It was Augustus who first realized that the Roman Empire could not go on expanding for ever. Horace could write
Caelo tonantem credidimus Iovem
Regnare; praesens Divus habebiiur
Augustus adiectis Britannis
Imperio gravibusque Persis;
but a very real part of Augustus' claim to grateful veneration lay in the fact that he made up his mind to leave Britons and Parthians alone—to seek in them not new subjects, but peaceful and respectful neighbours. Coercere intra terminos imperium was the advice he left to his successors; and in principle they never departed from it. Claudius might conquer Britain, Trajan Mesopotamia and Dacia; but these were “rectifications,” as we say nowadays, not obliterations, of the imperial frontier.
For the frontier of the Empire, as Augustus left it, was far from perfect. Tiberius, concerned above all to maintain intact the system created by Augustus, played here, as everywhere, a waiting game, and did not meddle with the Augustan frontiers.
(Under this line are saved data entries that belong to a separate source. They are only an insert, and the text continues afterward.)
@[simp] theorem setCore_clusters (s : State) (a : Nat) (c : Core) : (s.setCore a c).clusters = s.clusters := rfl
@[simp] theorem setCore_mem (s : State) (a : Nat) (c : Core) : (s.setCore a c).mem = s.mem := rfl
@[simp] theorem setCore_parts (s : State) (a : Nat) (c : Core) : (s.setCore a c).parts = s.parts := rfl
@[simp] theorem setCore_grids (s : State) (a : Nat) (c : Core) : (s.setCore a c).grids = s.grids := rfl
@[simp] theorem setCore_pack (s : State) (a : Nat) (c : Core) : (s.setCore a c).pack = s.pack := rfl
@[simp] theorem setCore_nextId (s : State) (a : Nat) (c : Core) : (s.setCore a c).nextId = s.nextId := rfl
@[simp] theorem setCore_now (s : State) (a : Nat) (c : Core) : (s.setCore a c).now = s.now := rfl
@[simp] theorem setCore_fresh (s : State) (a : Nat) (c : Core) : (s.setCore a c).fresh = s.fresh := rfl
@[simp] theorem setCore_inputs (s : State) (a : Nat) (c : Core) : (s.setCore a c).inputs = s.inputs := rfl
@[simp] theorem setCore_issue (s : State) (a : Nat) (c : Core) : (s.setCore a c).issue = s.issue := rfl
@[simp] theorem setCore_cursor (s : State) (a : Nat) (c : Core) : (s.setCore a c).cursor = s.cursor := rfl
@[simp] theorem updCore_clusters (s : State) (a : Nat) (f : Core → Core) : (s.updCore a f).clusters = s.clusters := rfl
@[simp] theorem updCore_mem (s : State) (a : Nat) (f : Core → Core) : (s.updCore a f).mem = s.mem := rfl
@[simp] theorem updCore_parts (s : State) (a : Nat) (f : Core → Core) : (s.updCore a f).parts = s.parts := rfl
@[simp] theorem updCore_grids (s : State) (a : Nat) (f : Core → Core) : (s.updCore a f).grids = s.grids := rfl
@[simp] theorem updCore_pack (s : State) (a : Nat) (f : Core → Core) : (s.updCore a f).pack = s.pack := rfl
@[simp] theorem updCore_nextId (s : State) (a : Nat) (f : Core → Core) : (s.updCore a f).nextId = s.nextId := rfl
@[simp] theorem updCore_now (s : State) (a : Nat) (f : Core → Core) : (s.updCore a f).now = s.now := rfl
@[simp] theorem updCore_fresh (s : State) (a : Nat) (f : Core → Core) : (s.updCore a f).fresh = s.fresh := rfl
@[simp] theorem updCore_inputs (s : State) (a : Nat) (f : Core → Core) : (s.updCore a f).inputs = s.inputs := rfl
@[simp] theorem updCore_issue (s : State) (a : Nat) (f : Core → Core) : (s.updCore a f).issue = s.issue := rfl
@[simp] theorem updCore_cursor (s : State) (a : Nat) (f : Core → Core) : (s.updCore a f).cursor = s.cursor := rfl
@[simp] theorem setCluster_cores (s : State) (a : Nat) (c : Cluster) : (s.setCluster a c).cores = s.cores := rfl
@[simp] theorem setCluster_mem (s : State) (a : Nat) (c : Cluster) : (s.setCluster a c).mem = s.mem := rfl
@[simp] theorem setCluster_parts (s : State) (a : Nat) (c : Cluster) : (s.setCluster a c).parts = s.parts := rfl
@[simp] theorem setCluster_grids (s : State) (a : Nat) (c : Cluster) : (s.setCluster a c).grids = s.grids := rfl
@[simp] theorem setCluster_pack (s : State) (a : Nat) (c : Cluster) : (s.setCluster a c).pack = s.pack := rfl
@[simp] theorem setCluster_nextId (s : State) (a : Nat) (c : Cluster) : (s.setCluster a c).nextId = s.nextId := rfl
@[simp] theorem setCluster_now (s : State) (a : Nat) (c : Cluster) : (s.setCluster a c).now = s.now := rfl
@[simp] theorem setCluster_fresh (s : State) (a : Nat) (c : Cluster) : (s.setCluster a c).fresh = s.fresh := rfl
@[simp] theorem setCluster_inputs (s : State) (a : Nat) (c : Cluster) : (s.setCluster a c).inputs = s.inputs := rfl
@[simp] theorem setCluster_issue (s : State) (a : Nat) (c : Cluster) : (s.setCluster a c).issue = s.issue := rfl
@[simp] theorem setCluster_cursor (s : State) (a : Nat) (c : Cluster) : (s.setCluster a c).cursor = s.cursor := rfl
@[simp] theorem updCluster_cores (s : State) (a : Nat) (f : Cluster → Cluster) : (s.updCluster a f).cores = s.cores := rfl
@[simp] theorem updCluster_mem (s : State) (a : Nat) (f : Cluster → Cluster) : (s.updCluster a f).mem = s.mem := rfl
@[simp] theorem updCluster_parts (s : State) (a : Nat) (f : Cluster → Cluster) : (s.updCluster a f).parts = s.parts := rfl
@[simp] theorem updCluster_grids (s : State) (a : Nat) (f : Cluster → Cluster) : (s.updCluster a f).grids = s.grids := rfl
@[simp] theorem updCluster_pack (s : State) (a : Nat) (f : Cluster → Cluster) : (s.updCluster a f).pack = s.pack := rfl
@[simp] theorem updCluster_nextId (s : State) (a : Nat) (f : Cluster → Cluster) : (s.updCluster a f).nextId = s.nextId := rfl
@[simp] theorem updCluster_now (s : State) (a : Nat) (f : Cluster → Cluster) : (s.updCluster a f).now = s.now := rfl
@[simp] theorem updCluster_fresh (s : State) (a : Nat) (f : Cluster → Cluster) : (s.updCluster a f).fresh = s.fresh := rfl
@[simp] theorem updCluster_inputs (s : State) (a : Nat) (f : Cluster → Cluster) : (s.updCluster a f).inputs = s.inputs := rfl
@[simp] theorem updCluster_issue (s : State) (a : Nat) (f : Cluster → Cluster) : (s.updCluster a f).issue = s.issue := rfl
@[simp] theorem updCluster_cursor (s : State) (a : Nat) (f : Cluster → Cluster) : (s.updCluster a f).cursor = s.cursor := rfl
@[simp] theorem setWave_clusters (s : State) (a w : Nat) (x : Wave) : (s.setWave a w x).clusters = s.clusters := rfl
@[simp] theorem setWave_mem (s : State) (a w : Nat) (x : Wave) : (s.setWave a w x).mem = s.mem := rfl
@[simp] theorem setWave_parts (s : State) (a w : Nat) (x : Wave) : (s.setWave a w x).parts = s.parts := rfl
@[simp] theorem setWave_grids (s : State) (a w : Nat) (x : Wave) : (s.setWave a w x).grids = s.grids := rfl
@[simp] theorem setWave_pack (s : State) (a w : Nat) (x : Wave) : (s.setWave a w x).pack = s.pack := rfl
@[simp] theorem setWave_nextId (s : State) (a w : Nat) (x : Wave) : (s.setWave a w x).nextId = s.nextId := rfl
@[simp] theorem setWave_now (s : State) (a w : Nat) (x : Wave) : (s.setWave a w x).now = s.now := rfl
@[simp] theorem setWave_fresh (s : State) (a w : Nat) (x : Wave) : (s.setWave a w x).fresh = s.fresh := rfl
@[simp] theorem setWave_inputs (s : State) (a w : Nat) (x : Wave) : (s.setWave a w x).inputs = s.inputs := rfl
@[simp] theorem setWave_issue (s : State) (a w : Nat) (x : Wave) : (s.setWave a w x).issue = s.issue := rfl
@[simp] theorem setWave_cursor (s : State) (a w : Nat) (x : Wave) : (s.setWave a w x).cursor = s.cursor := rfl
@[simp] theorem updWave_clusters (s : State) (a w : Nat) (f : Wave → Wave) : (s.updWave a w f).clusters = s.clusters := rfl
@[simp] theorem updWave_mem (s : State) (a w : Nat) (f : Wave → Wave) : (s.updWave a w f).mem = s.mem := rfl
@[simp] theorem updWave_parts (s : State) (a w : Nat) (f : Wave → Wave) : (s.updWave a w f).parts = s.parts := rfl
@[simp] theorem updWave_grids (s : State) (a w : Nat) (f : Wave → Wave) : (s.updWave a w f).grids = s.grids := rfl
@[simp] theorem updWave_pack (s : State) (a w : Nat) (f : Wave → Wave) : (s.updWave a w f).pack = s.pack := rfl
@[simp] theorem updWave_nextId (s : State) (a w : Nat) (f : Wave → Wave) : (s.updWave a w f).nextId = s.nextId := rfl
@[simp] theorem updWave_now (s : State) (a w : Nat) (f : Wave → Wave) : (s.updWave a w f).now = s.now := rfl
@[simp] theorem updWave_fresh (s : State) (a w : Nat) (f : Wave → Wave) : (s.updWave a w f).fresh = s.fresh := rfl
@[simp] theorem updWave_inputs (s : State) (a w : Nat) (f : Wave → Wave) : (s.updWave a w f).inputs = s.inputs := rfl
@[simp] theorem updWave_issue (s : State) (a w : Nat) (f : Wave → Wave) : (s.updWave a w f).issue = s.issue := rfl
@[simp] theorem updWave_cursor (s : State) (a w : Nat) (f : Wave → Wave) : (s.updWave a w f).cursor = s.cursor := rfl
@[simp] theorem updPart_cores (s : State) (a : Nat) (f : Part → Part) : (s.updPart a f).cores = s.cores := rfl
@[simp] theorem updPart_clusters (s : State) (a : Nat) (f : Part → Part) : (s.updPart a f).clusters = s.clusters := rfl
@[simp] theorem updPart_mem (s : State) (a : Nat) (f : Part → Part) : (s.updPart a f).mem = s.mem := rfl
@[simp] theorem updPart_grids (s : State) (a : Nat) (f : Part → Part) : (s.updPart a f).grids = s.grids := rfl
@[simp] theorem updPart_pack (s : State) (a : Nat) (f : Part → Part) : (s.updPart a f).pack = s.pack := rfl
@[simp] theorem updPart_nextId (s : State) (a : Nat) (f : Part → Part) : (s.updPart a f).nextId = s.nextId := rfl
@[simp] theorem updPart_now (s : State) (a : Nat) (f : Part → Part) : (s.updPart a f).now = s.now := rfl
@[simp] theorem updPart_fresh (s : State) (a : Nat) (f : Part → Part) : (s.updPart a f).fresh = s.fresh := rfl
@[simp] theorem updPart_inputs (s : State) (a : Nat) (f : Part → Part) : (s.updPart a f).inputs = s.inputs := rfl
@[simp] theorem updPart_issue (s : State) (a : Nat) (f : Part → Part) : (s.updPart a f).issue = s.issue := rfl
@[simp] theorem updPart_cursor (s : State) (a : Nat) (f : Part → Part) : (s.updPart a f).cursor = s.cursor := rfl
@[simp] theorem updGrid_cores (s : State) (a : Nat) (f : Grid → Grid) : (s.updGrid a f).cores = s.cores := rfl
@[simp] theorem updGrid_clusters (s : State) (a : Nat) (f : Grid → Grid) : (s.updGrid a f).clusters = s.clusters := rfl
@[simp] theorem updGrid_mem (s : State) (a : Nat) (f : Grid → Grid) : (s.updGrid a f).mem = s.mem := rfl
@[simp] theorem updGrid_parts (s : State) (a : Nat) (f : Grid → Grid) : (s.updGrid a f).parts = s.parts := rfl
@[simp] theorem updGrid_pack (s : State) (a : Nat) (f : Grid → Grid) : (s.updGrid a f).pack = s.pack := rfl
@[simp] theorem updGrid_nextId (s : State) (a : Nat) (f : Grid → Grid) : (s.updGrid a f).nextId = s.nextId := rfl
@[simp] theorem updGrid_now (s : State) (a : Nat) (f : Grid → Grid) : (s.updGrid a f).now = s.now := rfl
@[simp] theorem updGrid_fresh (s : State) (a : Nat) (f : Grid → Grid) : (s.updGrid a f).fresh = s.fresh := rfl
@[simp] theorem updGrid_inputs (s : State) (a : Nat) (f : Grid → Grid) : (s.updGrid a f).inputs = s.inputs := rfl
@[simp] theorem updGrid_issue (s : State) (a : Nat) (f : Grid → Grid) : (s.updGrid a f).issue = s.issue := rfl
@[simp] theorem updGrid_cursor (s : State) (a : Nat) (f : Grid → Grid) : (s.updGrid a f).cursor = s.cursor := rfl
@[simp] theorem updMem_cores (s : State) (f : Mems → Mems) : (s.updMem f).cores = s.cores := rfl
@[simp] theorem updMem_clusters (s : State) (f : Mems → Mems) : (s.updMem f).clusters = s.clusters := rfl
@[simp] theorem updMem_parts (s : State) (f : Mems → Mems) : (s.updMem f).parts = s.parts := rfl
@[simp] theorem updMem_grids (s : State) (f : Mems → Mems) : (s.updMem f).grids = s.grids := rfl
@[simp] theorem updMem_pack (s : State) (f : Mems → Mems) : (s.updMem f).pack = s.pack := rfl
@[simp] theorem updMem_nextId (s : State) (f : Mems → Mems) : (s.updMem f).nextId = s.nextId := rfl
@[simp] theorem updMem_now (s : State) (f : Mems → Mems) : (s.updMem f).now = s.now := rfl
@[simp] theorem updMem_fresh (s : State) (f : Mems → Mems) : (s.updMem f).fresh = s.fresh := rfl
@[simp] theorem updMem_inputs (s : State) (f : Mems → Mems) : (s.updMem f).inputs = s.inputs := rfl
@[simp] theorem updMem_issue (s : State) (f : Mems → Mems) : (s.updMem f).issue = s.issue := rfl
@[simp] theorem updMem_cursor (s : State) (f : Mems → Mems) : (s.updMem f).cursor = s.cursor := rfl
@[simp] theorem updPack_cores (s : State) (f : Pack → Pack) : (s.updPack f).cores = s.cores := rfl
@[simp] theorem updPack_clusters (s : State) (f : Pack → Pack) : (s.updPack f).clusters = s.clusters := rfl
@[simp] theorem updPack_mem (s : State) (f : Pack → Pack) : (s.updPack f).mem = s.mem := rfl
@[simp] theorem updPack_parts (s : State) (f : Pack → Pack) : (s.updPack f).parts = s.parts := rfl
@[simp] theorem updPack_grids (s : State) (f : Pack → Pack) : (s.updPack f).grids = s.grids := rfl
@[simp] theorem updPack_nextId (s : State) (f : Pack → Pack) : (s.updPack f).nextId = s.nextId := rfl
@[simp] theorem updPack_now (s : State) (f : Pack → Pack) : (s.updPack f).now = s.now := rfl
@[simp] theorem updPack_fresh (s : State) (f : Pack → Pack) : (s.updPack f).fresh = s.fresh := rfl
@[simp] theorem updPack_inputs (s : State) (f : Pack → Pack) : (s.updPack f).inputs = s.inputs := rfl
@[simp] theorem updPack_issue (s : State) (f : Pack → Pack) : (s.updPack f).issue = s.issue := rfl
@[simp] theorem updPack_cursor (s : State) (f : Pack → Pack) : (s.updPack f).cursor = s.cursor := rfl
@[simp] theorem emit_cores (s : State) (m : OutMsg) : (s.emit m).cores = s.cores := rfl
@[simp] theorem emit_clusters (s : State) (m : OutMsg) : (s.emit m).clusters = s.clusters := rfl
@[simp] theorem emit_mem (s : State) (m : OutMsg) : (s.emit m).mem = s.mem := rfl
@[simp] theorem emit_parts (s : State) (m : OutMsg) : (s.emit m).parts = s.parts := rfl
@[simp] theorem emit_grids (s : State) (m : OutMsg) : (s.emit m).grids = s.grids := rfl
@[simp] theorem emit_nextId (s : State) (m : OutMsg) : (s.emit m).nextId = s.nextId := rfl
@[simp] theorem emit_now (s : State) (m : OutMsg) : (s.emit m).now = s.now := rfl
@[simp] theorem emit_fresh (s : State) (m : OutMsg) : (s.emit m).fresh = s.fresh := rfl
@[simp] theorem emit_inputs (s : State) (m : OutMsg) : (s.emit m).inputs = s.inputs := rfl
@[simp] theorem emit_issue (s : State) (m : OutMsg) : (s.emit m).issue = s.issue := rfl
@[simp] theorem emit_cursor (s : State) (m : OutMsg) : (s.emit m).cursor = s.cursor := rfl
@[simp] theorem updIss_clusters (s : State) (i : Issue) (f : Wave → Wave) : (s.updIss i f).clusters = s.clusters := rfl
@[simp] theorem updIss_mem (s : State) (i : Issue) (f : Wave → Wave) : (s.updIss i f).mem = s.mem := rfl
@[simp] theorem updIss_parts (s : State) (i : Issue) (f : Wave → Wave) : (s.updIss i f).parts = s.parts := rfl
@[simp] theorem updIss_grids (s : State) (i : Issue) (f : Wave → Wave) : (s.updIss i f).grids = s.grids := rfl
@[simp] theorem updIss_pack (s : State) (i : Issue) (f : Wave → Wave) : (s.updIss i f).pack = s.pack := rfl
@[simp] theorem updIss_nextId (s : State) (i : Issue) (f : Wave → Wave) : (s.updIss i f).nextId = s.nextId := rfl
@[simp] theorem updIss_now (s : State) (i : Issue) (f : Wave → Wave) : (s.updIss i f).now = s.now := rfl
@[simp] theorem updIss_fresh (s : State) (i : Issue) (f : Wave → Wave) : (s.updIss i f).fresh = s.fresh := rfl
@[simp] theorem updIss_inputs (s : State) (i : Issue) (f : Wave → Wave) : (s.updIss i f).inputs = s.inputs := rfl
@[simp] theorem updIss_issue (s : State) (i : Issue) (f : Wave → Wave) : (s.updIss i f).issue = s.issue := rfl
@[simp] theorem updIss_cursor (s : State) (i : Issue) (f : Wave → Wave) : (s.updIss i f).cursor = s.cursor := rfl
@[simp] theorem updIssSplit_clusters (s : State) (i : Issue) (f : Split → Split) : (s.updIssSplit i f).clusters = s.clusters := rfl
@[simp] theorem updIssSplit_mem (s : State) (i : Issue) (f : Split → Split) : (s.updIssSplit i f).mem = s.mem := rfl
@[simp] theorem updIssSplit_parts (s : State) (i : Issue) (f : Split → Split) : (s.updIssSplit i f).parts = s.parts := rfl
@[simp] theorem updIssSplit_grids (s : State) (i : Issue) (f : Split → Split) : (s.updIssSplit i f).grids = s.grids := rfl
@[simp] theorem updIssSplit_pack (s : State) (i : Issue) (f : Split → Split) : (s.updIssSplit i f).pack = s.pack := rfl
@[simp] theorem updIssSplit_nextId (s : State) (i : Issue) (f : Split → Split) : (s.updIssSplit i f).nextId = s.nextId := rfl
@[simp] theorem updIssSplit_now (s : State) (i : Issue) (f : Split → Split) : (s.updIssSplit i f).now = s.now := rfl
@[simp] theorem updIssSplit_fresh (s : State) (i : Issue) (f : Split → Split) : (s.updIssSplit i f).fresh = s.fresh := rfl
@[simp] theorem updIssSplit_inputs (s : State) (i : Issue) (f : Split → Split) : (s.updIssSplit i f).inputs = s.inputs := rfl
@[simp] theorem updIssSplit_issue (s : State) (i : Issue) (f : Split → Split) : (s.updIssSplit i f).issue = s.issue := rfl
@[simp] theorem updIssSplit_cursor (s : State) (i : Issue) (f : Split → Split) : (s.updIssSplit i f).cursor = s.cursor := rfl
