/-- Rounding an exact result and joining the flags found on the way is the single rounding of R92. -/
theorem natR_finish {ins : List XV} {e : XV × Bool} (hnan : NanWhere ins e) (t : FTy) (r : RMode) (sat : Bool) (u : Nat) :
    natR (finish t r sat u (e.1, exactFlags ins e)) = roundOnce t r sat u ins e := by
  obtain ⟨x, inv⟩ := e
  unfold natR finish roundOnce exactFlags
  cases inv with
  | true => simp [roundFmt_of_isNan (hnan (.inl rfl)), flIf]
  | false =>
    by_cases hn : ins.any XV.isNan = true
    · simp only [roundFmt_of_isNan (hnan (.inr hn)), hn]; simp [flIf]
    · simp only [hn]; simp [flIf]

/-! ### Exact products and sums (Table 4.3) -/

/-- The exact product with a NaN is a NaN, and not invalid. -/
theorem mulX_of_isNan {x y : XV} (h : x.isNan = true ∨ y.isNan = true) : mulX x y = (.nan false, false) := by
  fun_cases mulX x y <;> simp_all [XV.isNan]

theorem mulX_invalid {x y : XV} (h : (mulX x y).2 = true) : mulX x y = (.nan false, true) := by
  revert h
  fun_cases mulX x y <;> simp

/-- The exact sum with a NaN is a NaN, and not invalid. -/
theorem addX_of_isNan {rd : Bool} {x y : XV} (h : x.isNan = true ∨ y.isNan = true) : addX rd x y = (.nan false, false) := by
  fun_cases addX rd x y <;> simp_all [XV.isNan]

theorem addX_invalid {rd : Bool} {x y : XV} (h : (addX rd x y).2 = true) : addX rd x y = (.nan false, true) := by
  revert h
  fun_cases addX rd x y <;> simp +zetaDelta [*]

theorem nanWhere_mulX (x y : XV) : NanWhere [x, y] (mulX x y) := by
  rintro (h | h)
  · rw [mulX_invalid h]; rfl
  · rw [mulX_of_isNan (by simpa using h)]; rfl

theorem nanWhere_addX (rd : Bool) (x y : XV) : NanWhere [x, y] (addX rd x y) := by
  rintro (h | h)
  · rw [addX_invalid h]; rfl
  · rw [addX_of_isNan (by simpa using h)]; rfl

theorem mulAdd_of_invalid {rd : Bool} {x y z : XV} (h : (mulX x y).2 = true) : mulAdd rd x y z = (.nan false, true) := by
  simp [mulAdd, mulX_invalid h]

theorem mulAdd_of_valid {rd : Bool} {x y z : XV} (h : (mulX x y).2 = false) : mulAdd rd x y z = addX rd (mulX x y).1 z := by
  simp [mulAdd, h]

/-- The exact product and sum with a NaN is a NaN. -/
theorem mulAdd_of_isNan {rd : Bool} {x y z : XV} (h : (mulX x y).2 = false) (hn : x.isNan = true ∨ y.isNan = true ∨ z.isNan = true) :
    mulAdd rd x y z = (.nan false, false) := by
  rw [mulAdd_of_valid h]
  refine addX_of_isNan ?_
  by_cases hxy : x.isNan = true ∨ y.isNan = true
  · exact .inl (by rw [mulX_of_isNan hxy]; rfl)
  · exact .inr (by tauto)

theorem nanWhere_mulAdd (rd : Bool) (x y z : XV) : NanWhere [x, y, z] (mulAdd rd x y z) := by
  intro h
  cases hp : (mulX x y).2 with
  | true => rw [mulAdd_of_invalid hp]; rfl
  | false =>
    rcases h with h | h
    · rw [mulAdd_of_valid hp] at h ⊢; rw [addX_invalid h]; rfl
    · rw [mulAdd_of_isNan hp (by simpa using h)]; rfl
But his successor Gaius, or “Caligula,” may have contemplated a conquest, or at least an invasion, of Britain; he certainly made a demonstration on the shore of the Channel. And Claudius, the fourth Emperor, took the decisive step. Britain and Gaul were too close together, too intimately linked by geography, blood and civilization, to permit of an unfortified Channel frontier. Southern Britain was already in part Romanized, and the flag followed trade.